Benchmark indices pared early losses in morning trade with the Nifty reclaiming 11,400 mark. Weak global cues and rising COVID-19 cases spoiled sentiment. Banks shares witnessed major selling while pharma shares bucked trend.
At 10:24 IST, the barometer index, the S&P BSE Sensex, declined 477.57 points or 1.22% at 38,513.67. The Nifty 50 index declined 126 points or 1.09% at 11,401.30.
The broader market slipped after three days of gains. The S&P BSE Mid-Cap index fell 0.51% while the S&P BSE Small-Cap index slipped 0.52%. Both these indices outperformed the Sensex.
The market breadth was weak. On the BSE, 708 shares rose and 1413 shares fell. A total of 140 shares were unchanged.
Foreign portfolio investors (FPIs) bought shares worth Rs 7.72 crore, while domestic institutional investors (DIIs), were net buyers to the tune of Rs 120.08 crore in the Indian equity market on 3 September 2020, provisional data showed.
Total COVID-19 confirmed cases worldwide stood at 26,220,930 with 867,630 deaths. India reported 8,31,124 active cases of COVID-19 infection and 68,472 deaths while 30,37,151 patients have been discharged, according to the data from the Ministry of Health and Family Welfare, Government of India.
The Nifty Bank index tumbled 1.69% to 23,133.75. Federal Bank (down 2.24%), SBI (down 2.09%), Bank of Baroda (down 2.01%), Bandhan Bank (down 1.93%), Axis Bank (down 1.89%), RBL Bank (down 1.82%) and Punjab National Bank (down 1.74%) were top losers in Bank Nifty.

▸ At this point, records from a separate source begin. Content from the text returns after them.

/-- R133: a sequence against itself at unit amplitude sums to 1023 at offset 0, the largest magnitude any offset has, and
is detected there with bit 1 at the threshold 200. -/
def Obligations.AutocorrelationPeak : Prop :=
  ∀ (bits : List Bool) (chips : List Sample), bits.length = 1023 →
    chips = bits.map (fun b => if b then 1#8 else BitVec.ofInt 8 (-1)) →
    scalarSum chips bits 0 = 1023 ∧ (∀ o ≤ 1022, (scalarSum chips bits o).natAbs ≤ 1023) ∧
    correlate chips bits 200 = ⟨true, true, 0⟩

/-- R131 (the spec's own inference from R118, R119 and R130): the vectorized sum, corrected from the
AND-sum, is the scalar sum at every offset and vector width. -/
def Obligations.VectorizedSumIsScalarSum : Prop :=
  ∀ vw ∈ Config.vectorWidths, ∀ (chips : List Sample) (bits : List Bool) (o : Nat), chips.length = 1023 →
    bits.length = 1023 → o ≤ 1022 → 2 * andSum vw chips bits o - (chips.map BitVec.toInt).sum = scalarSum chips bits o

/-- R132 (the spec's own inference from R129 to R131): the vectorized strategy leaves the same state as the scalar one in
CSUM, CORR and SCAN, from every state and at every vector width. -/
def Obligations.StrategiesAgree : Prop :=
  ∀ vw ∈ Config.vectorWidths, ∀ s : Block,
    (∀ o ≤ 1022, sumAt (.vectorized vw) o s = sumAt .scalar o s) ∧
    correlateState (.vectorized vw) s = correlateState .scalar s ∧
    scanState (.vectorized vw) s = scanState .scalar s

/-! ### The scanner -/

/-- R139, R140: SCAN stores for every table entry the correlation of the captured sequence with that entry's code, in
table order, and leaves the generator and the correlator as the last entry's GEN and CORR left them: OFS is the offset of
its detection, or 1022 without one (R122), and ACC the sum at OFS. It answers the bitmap of detections. The captured
sequence and the threshold are unchanged. -/
def Obligations.ScanCorrelatesEveryEntry : Prop :=
  decode 0x30000000 = .ok .scan ∧
  ∀ (s : State) (chips : List Sample), MemoryShape s.block → LegalValues s.block → s.chipcnt = 1023 →
    chipsAre s.block chips →
    ∃ (t : State) (d : Word) (last : TapPair) (bits : List Bool), exec .scan s = .next t ∧
      s.tapTable.toList.getLast? = some last ∧ bits = generate last.tap1 last.tap2 ∧
      (∀ (k : Nat) (p : TapPair), s.tapTable.toList[k]? = some p →
        resultEntry t.block k = correlate chips (generate p.tap1 p.tap2) s.thresh.toNat) ∧
      (∀ k < 32, d.getLsbD k = (decide (k < s.tapTable.nsat) && (resultEntry t.block k).det)) ∧
      t.sat.toNat + 1 = s.tapTable.nsat ∧ t.result = correlate chips bits s.thresh.toNat ∧
      t.ofs = (if t.result.det then t.result.offset else 1022) ∧
      t.acc.toInt = scalarSum chips bits t.ofs.toNat ∧ prnIs t.block bits ∧
      t = { s with
        sat := t.sat, tap1 := last.tap1, tap2 := last.tap2, g1 := 0x3FF, g2 := 0x3FF, gcnt := 1023, prn := t.prn
        acc := t.acc, ofs := t.ofs, result := t.result, rdone := true, results := t.results, sdone := true
        responses := s.responses ++ [⟨false, d⟩] }

/-- R141 (the spec's own inference from R140, R99 and R61): a satellite's result depends on CHIP, THRESH and its
own tap pair only: not on its place in the table, on the other entries, or on the generator and correlator before
SCAN. -/
def Obligations.SatellitesAreIndependent : Prop :=
  ∀ (s s' t t' : State) (k k' : Nat) (p : TapPair), s.chip = s'.chip → s.thresh = s'.thresh →
    s.tapTable.toList[k]? = some p → s'.tapTable.toList[k']? = some p → s.chipcnt = 1023 → s'.chipcnt = 1023 →
    exec .scan s = .next t → exec .scan s' = .next t' → resultEntry t.block k = resultEntry t'.block k'

/-- R143 with R85: RDSAT answers SDONE, DET, BIT and OFFSET as one number and changes nothing, or faults with E_SAT. -/
def Obligations.RdsatReadsOneEntry : Prop :=
  ∀ (k : BitVec 5) (s : State),
    decode (0x31#8 ++ 0#19 ++ k) = .ok (.rdsat k) ∧
    (k.toNat < s.tapTable.nsat →
      exec (.rdsat k) s = .next (afterRead (BitVec.ofNat 32 (4096 * bitNat s.sdone +
        2048 * bitNat (resultEntry s.block k.toNat).det + 1024 * bitNat (resultEntry s.block k.toNat).bit +
        (resultEntry s.block k.toNat).offset.toNat)) s)) ∧
    (s.tapTable.nsat ≤ k.toNat → exec (.rdsat k) s = .next (afterFault 4 s))

/-! ### Frames -/

/-- R50: NOP, RDREG, RDPRN, RDCHIP and RDSAT change no state of the block but ERR and CAUSE (what these become is said by
the statements of each command's result and of its faults); every element of every memory reads as before. -/
def Obligations.ReadersFrame : Prop :=
  ∀ (i : Instr) (s t : State), i = .nop ∨ (∃ r, i = .rdreg r) ∨ (∃ e a, i = .rdprn e a) ∨ (∃ a, i = .rdchip a) ∨
    (∃ k, i = .rdsat k) → exec i s = .next t →
      t = { s with err := t.err, cause := t.cause, responses := t.responses } ∧
      (∀ a, t.prn.read a = s.prn.read a) ∧ (∀ a, Memory.read t.chip a = Memory.read s.chip a) ∧
      ∀ k, resultEntry t.block k = resultEntry s.block k

/-- R94 to R99: SETTAP, SELSAT, GINIT, GSTEP and GEN leave CHIP, CHIPCNT, THRESH, ACC, OFS, RESULTS and SDONE, and may
change RDONE and RESULT, which they clear (R30); only SELSAT writes SAT; GINIT, GSTEP and GEN keep the taps; GSTEP keeps every PRN element but PRN[GCNT]. -/
def Obligations.GeneratorFrame : Prop :=
  ∀ s t : State,
    (∀ t1 t2, exec (.settap t1 t2) s = .next t →
      t = { s with
        tap1 := t.tap1, tap2 := t.tap2, g1 := t.g1, g2 := t.g2, gcnt := t.gcnt, prn := t.prn, rdone := t.rdone
        result := t.result, err := t.err, cause := t.cause, responses := t.responses } ∧
      (∀ a, Memory.read t.chip a = Memory.read s.chip a) ∧ ∀ k, resultEntry t.block k = resultEntry s.block k) ∧
    (∀ k, exec (.selsat k) s = .next t →
      t = { s with
        sat := t.sat, tap1 := t.tap1, tap2 := t.tap2, g1 := t.g1, g2 := t.g2, gcnt := t.gcnt, prn := t.prn
        rdone := t.rdone, result := t.result, err := t.err, cause := t.cause, responses := t.responses } ∧
      (∀ a, Memory.read t.chip a = Memory.read s.chip a) ∧ ∀ k, resultEntry t.block k = resultEntry s.block k) ∧
    (∀ i ∈ [Instr.ginit, .gstep, .gen], exec i s = .next t →
      t = { s with
        g1 := t.g1, g2 := t.g2, gcnt := t.gcnt, prn := t.prn, rdone := t.rdone, result := t.result, err := t.err
        cause := t.cause, responses := t.responses } ∧
      (∀ a, Memory.read t.chip a = Memory.read s.chip a) ∧ ∀ k, resultEntry t.block k = resultEntry s.block k) ∧
    (exec .gstep s = .next t → ∀ a ≠ s.gcnt.toNat, t.prn.read a = s.prn.read a)

/-- R110, R111, R113: CLRCHIP, LDCHIP and SETTHR leave the generator, every PRN element, ACC and OFS; SETTHR leaves CHIP;
LDCHIP leaves every CHIP element but CHIP[CHIPCNT] and the threshold; CLRCHIP leaves the threshold. -/
def Obligations.LoadFrame : Prop :=
  ∀ s t : State,
    (∀ v, exec (.setthr v) s = .next t →
      t = { s with
        thresh := t.thresh, rdone := t.rdone, result := t.result, sdone := t.sdone, results := t.results
        responses := t.responses } ∧
      (∀ a, t.prn.read a = s.prn.read a) ∧ ∀ a, Memory.read t.chip a = Memory.read s.chip a) ∧
    (∀ v, exec (.ldchip v) s = .next t →
      t = { s with
        chip := t.chip, chipcnt := t.chipcnt, rdone := t.rdone, result := t.result, sdone := t.sdone
        results := t.results, err := t.err, cause := t.cause, responses := t.responses } ∧
      (∀ a, t.prn.read a = s.prn.read a) ∧
      ∀ a ≠ s.chipcnt.toNat, Memory.read t.chip a = Memory.read s.chip a) ∧
    (exec .clrchip s = .next t →
      t = { s with
        chip := t.chip, chipcnt := t.chipcnt, rdone := t.rdone, result := t.result, sdone := t.sdone
        results := t.results, responses := t.responses } ∧ ∀ a, t.prn.read a = s.prn.read a)

/-- R120, R122, R140: CSUM writes ACC and OFS only, CORR these and RESULT and RDONE; SCAN leaves CHIP, CHIPCNT and
THRESH; every CHIP element reads as before, and CSUM and CORR leave every PRN element and RESULTS entry. -/
def Obligations.CorrelatorAndScannerFrame : Prop :=
  ∀ s t : State,
    (∀ o, exec (.csum o) s = .next t →
      t = { s with acc := t.acc, ofs := t.ofs, err := t.err, cause := t.cause, responses := t.responses } ∧
      (∀ a, t.prn.read a = s.prn.read a) ∧ (∀ a, Memory.read t.chip a = Memory.read s.chip a) ∧
      ∀ k, resultEntry t.block k = resultEntry s.block k) ∧
    (exec .corr s = .next t →
      t = { s with
        acc := t.acc, ofs := t.ofs, result := t.result, rdone := t.rdone, err := t.err, cause := t.cause
        responses := t.responses } ∧
      (∀ a, t.prn.read a = s.prn.read a) ∧ (∀ a, Memory.read t.chip a = Memory.read s.chip a) ∧
      ∀ k, resultEntry t.block k = resultEntry s.block k) ∧
    (exec .scan s = .next t →
      t = { s with
        sat := t.sat, tap1 := t.tap1, tap2 := t.tap2, g1 := t.g1, g2 := t.g2, gcnt := t.gcnt, prn := t.prn
        acc := t.acc, ofs := t.ofs, result := t.result, rdone := t.rdone, results := t.results, sdone := t.sdone
        err := t.err, cause := t.cause, responses := t.responses } ∧
      ∀ a, Memory.read t.chip a = Memory.read s.chip a)

/-- R52: no command other than LDCHIP writes CHIP, and CLRCHIP only forgets it. -/
def Obligations.OnlyLdchipWritesChip : Prop :=
  ∀ (i : Instr) (s t : State), exec i s = .next t → (∀ v, i ≠ .ldchip v) →
    (i ≠ .clrchip → t.chipcnt = s.chipcnt ∧ ∀ a, Memory.read t.chip a = Memory.read s.chip a) ∧
    (i = .clrchip → t.chipcnt = 0 ∧ ∀ a, Memory.read t.chip a = none)

/-- R34: no command writes TAPTABLE and reset does not change it. -/
def Obligations.TapTableNeverChanges : Prop :=
  ∀ s t : State, step s = .next t → t.tapTable = s.tapTable

/-- R30, R31: a command that completes and can change CHIP, PRN or THRESH leaves RDONE = 0 and RESULT = 0, and one that
can change CHIP or THRESH leaves SDONE = 0 and every entry 0 as well; a faulting command clears nothing. -/
def Obligations.InputsInvalidateResults : Prop :=
  ∀ (i : Instr) (s t : State) (d : Word), exec i s = .next t →
    (t.responses = s.responses ++ [⟨false, d⟩] →
      ((∃ t1 t2, i = .settap t1 t2) ∨ (∃ k, i = .selsat k) ∨ i = .ginit ∨ i = .gstep ∨ i = .gen ∨ i = .clrchip ∨
        (∃ v, i = .ldchip v) ∨ (∃ v, i = .setthr v) → t.rdone = false ∧ t.result = ⟨false, false, 0⟩) ∧
      (i = .clrchip ∨ (∃ v, i = .ldchip v) ∨ (∃ v, i = .setthr v) →
        t.sdone = false ∧ ∀ k, resultEntry t.block k = ⟨false, false, 0⟩)) ∧
    (t.responses = s.responses ++ [⟨true, d⟩] →
      t.rdone = s.rdone ∧ t.result = s.result ∧ t.sdone = s.sdone ∧ ∀ k, resultEntry t.block k = resultEntry s.block k)

/-! ### Invariants -/

/-- R40 with R39, R23, R24 and R32: the state after reset meets every invariant, for every table that is a
configuration. -/
def Obligations.ResetMeetsInvariants : Prop :=
  (LegalValues State.reset.block ∧ MemoryShape State.reset.block ∧ GeneratorInvariant State.reset.block ∧
    ResultInvariant State.reset.block) ∧
  ∀ table : TapTable, table.nsat ≤ 32 →
    (∀ p ∈ table.toList, (1 ≤ p.tap1.toNat ∧ p.tap1.toNat ≤ 10) ∧ (1 ≤ p.tap2.toNat ∧ p.tap2.toNat ≤ 10)) →
    LegalValues (State.resetWith table).block ∧ MemoryShape (State.resetWith table).block ∧
      GeneratorInvariant (State.resetWith table).block ∧ ResultInvariant (State.resetWith table).block

/-- R39 (the spec's own inference from every command's rule): every step keeps every register and field at a legal
value. -/
def Obligations.StepKeepsLegalValues : Prop :=
  ∀ s t : State, LegalValues s.block → step s = .next t → LegalValues t.block

/-- R23, R26, R45: every step keeps the memories canonical, holding exactly the elements the counters say. -/
def Obligations.StepKeepsMemoryShape : Prop :=
  ∀ s t : State, MemoryShape s.block → step s = .next t → MemoryShape t.block

/-- R24 (the spec's own inference from R94, R95, R97 and R98): every step keeps PRN, G1 and G2 a function of the taps and
of GCNT. -/
def Obligations.StepKeepsGeneratorInvariant : Prop :=
  ∀ s t : State, GeneratorInvariant s.block → step s = .next t → GeneratorInvariant t.block

/-- R32 (the spec's own inference from R30, R31, R122 and R140): every step keeps what RDONE and SDONE
say: the stored results are those of the present inputs. -/
def Obligations.StepKeepsResultInvariant : Prop :=
  ∀ s t : State, ResultInvariant s.block → step s = .next t → ResultInvariant t.block

/-- R54, R66, R124: from a state with legal values and well-shaped memories every step answers a next state: no command,
no word and no data makes the machine stop. -/
def Obligations.StepAlwaysAnswers : Prop :=
  ∀ s : State, LegalValues s.block → MemoryShape s.block → ∃ t, step s = .next t

/-! ### Pseudo-instructions -/

/-- R87: CORRTAP t1, t2 is the source's correlate(chip, generate(t1, t2)). -/
def Obligations.CorrtapIsCorrelateOfGenerate : Prop :=
  ∀ (t1 t2 : BitVec 4) (s : State) (chips : List Sample), (1 ≤ t1.toNat ∧ t1.toNat ≤ 10) →
    (1 ≤ t2.toNat ∧ t2.toNat ≤ 10) → MemoryShape s.block → s.chipcnt = 1023 → chipsAre s.block chips →
      ∃ t, execAll (expand (.corrtap t1 t2)) s = .next t ∧ t.rdone = true ∧
        t.result = correlate chips (generate t1 t2) s.thresh.toNat ∧ chipsAre t.block chips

Banks were under pressure after the Supreme Court of India on Thursday passed an interim order saying that the accounts not declared as non-performing asset (NPA) as on 31 August shall not be declared as NPAs till further notice. When the Indian Bankers Association offered a two-month moratorium on declaring a non-serviced loan account as NPA, SC passed this interim order restraining banks from declaring loans as NPAs to protect borrowers, who are facing difficulties in arranging funds for loan repayment. The Supreme Court will continue the hearing of the case on 10 September.
Stocks in Spotlight:
KEC International fell 1.43%. The EPC company said it secured new orders worth Rs 1,401 crore across its various businesses. The company's transmission & distribution (T&D) business, including SAE Towers, has secured orders of Rs 1,143 crore for various T&D projects from Oman Electricity Transmission Company (OETC), Power Grid Corporation of India (PGCIL) and other customers. The railways business has secured orders of Rs 120 crore for overhead electrification (OHE)/civil works in India. The smart infra business has secured orders of Rs 48 crore in the defence segment in India. The company's cable business has secured orders of Rs 90 crore for supply of various types of cables/cabling projects in India and overseas. The announcement was made after market hours yesterday.
Gujarat State Fertilizers & Chemicals fell 0.22%. The company on Thursday said it has restarted its methanol plant with installed capacity of 525 metric tonnes (MT) per day. The plant was commissioned earlier in 2013, however, no commercial production took place in the plant since it was unviable due to high raw material cost and non-availability of market. Methanol is used in many industrial applications like formaldehyde, API formulations, methyl amines, dyes & intermediates, paints, solvents, adhesives, pesticides etc. In the Indian market, the major application of methanol is in formaldehyde, which accounts for 60% of methanol consumption. The production would be an import substitution for China.
CreditAccess Grameen rose 2.45% to Rs 706.25 on BSE after the company's board of directors approved a proposal for fund raising by way of issue of equity shares of Rs 1,000 crore.